-- ==== Sys2Proof/Config.lean ====
section
/-! DEFINITION. Config.lean: what an implementation fixes, and the free values: what the spec leaves open, as constants
without a body, so that nothing can evaluate them (notes/assumptions/2 and 3). -/

namespace Sys2Proof.Config

/-- Free 64-bit values, one for each reading of the model's counter `State.free`: the values the spec leaves open or
draws from a random generator (R424, R499, and the values named in notes/assumptions/3). -/
opaque freeValue : Nat → BitVec 64

/-- How far ANISO of a device lies from its exact value for the given moments: any of −1, 0, 1 in its last unit (R246);
the reading is taken modulo 3. -/
opaque anisoDev : Int → Int → Int → Nat

/-- The same for ANGLE (R246). -/
opaque angleDev : Int → Int → Int → Nat

/-- A feature of R246 whose divisor is 0, because a streak's segment was emitted and no run has come since (R244), by its
FSEL number. -/
opaque emptyFeature : Nat → Int

/-- The code lengths that ARC forms for its dynamic table from the counts of the 17 classes (R325): any lengths that meet
R323. Lengths that do not are not used (notes/assumptions/28). -/
opaque dynLengths : List Nat → List Nat

/-- The latency class, 0 CUE to 2 BULK, in which the OPEN of a member of a COMPONENT packet left (R258): R451 gives the packet
no field for it. -/
opaque memberClass : List (BitVec 64) → Nat

/-- How far the device's correlation coefficient of sample pairs lies from the exact one, rounded down to 2^-24: any of −1, 0,
1 in that unit; the reading is taken modulo 3 (R178 gives no precision, notes/assumptions/30). -/
opaque nccDev : List (Int × Int) → Nat

/-- The coefficient of sample pairs of which one side does not vary (R178), in units of 2^-24. -/
opaque nccFlat : List (Int × Int) → Int

/-- Which of `n` equal peaks R178 takes. -/
opaque peakTie : Nat → Nat

/-- The refinement of a peak whose parabola is flat (R178), in 1/64. -/
opaque flatPeak : Int → Int

/-- P of the left neighbour's last head, in whose columns the wing of seam 31 is counted (R194 names no register for it). -/
opaque nbrPixels : Nat

/-- The mounting distance of the left neighbour's last head in µm, which σ of seam 31 takes (R174; no register of this device
holds it). -/
opaque nbrMount : Nat

/-- STI_PITCH of the left neighbour, in which R195 moves its components (no register of this device holds it). -/
opaque nbrPitch : Nat

/-- The reading in 1/16 °C of a thermal sensor for a raw code when its two trims are equal, so that R514 divides by 0. -/
opaque flatTrim : Nat → Int

/-- The line rate in Hz that the image declares for a port (R92); no register of the spec holds it. -/
opaque declaredRate : Nat → Nat

/-- The blown fuse words of the device, by word number (R497). The spec leaves them to manufacture. DESIGN CHOICE
(notes/assumptions/4): a device as it leaves its maker, with a key hash, a serial number, sensor trims of 1,024 at 30 °C
and 2,304 at 110 °C, and the CRC word that R497 asks for over them. -/
def fusesAtReset : List (Nat × BitVec 32) :=
  [(0, 0x00000001), (18, 0x00000001)] ++ (List.range 24).map (fun i => (32 + i, 0x09000400)) ++ [(127, 0x4E07094D)]

/-- The stepping that GLB_ID reads (R2). -/
def stepping : Nat := 0x10

/-- Number of camera ports (spec/00, headline figures). -/
def nPorts : Nat := 16

/-- Number of heads, two for each port. -/
def nHeads : Nat := 32

/-- Number of serial lanes: 64 camera, 24 fabric, 16 host. -/
def nLanes : Nat := 104

end Sys2Proof.Config
end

----

**Work item**
Exactly those lines that run from the start of the listing to the line containing "opaque angleDev : Int → Int → Int → Nat" should be output, and no others.

**Exercise solution**
-- ==== Sys2Proof/Config.lean ====
section
/-! DEFINITION. Config.lean: what an implementation fixes, and the free values: what the spec leaves open, as constants
without a body, so that nothing can evaluate them (notes/assumptions/2 and 3). -/

namespace Sys2Proof.Config

/-- Free 64-bit values, one for each reading of the model's counter `State.free`: the values the spec leaves open or
draws from a random generator (R424, R499, and the values named in notes/assumptions/3). -/
opaque freeValue : Nat → BitVec 64

/-- How far ANISO of a device lies from its exact value for the given moments: any of −1, 0, 1 in its last unit (R246);
the reading is taken modulo 3. -/
opaque anisoDev : Int → Int → Int → Nat

/-- The same for ANGLE (R246). -/
opaque angleDev : Int → Int → Int → Nat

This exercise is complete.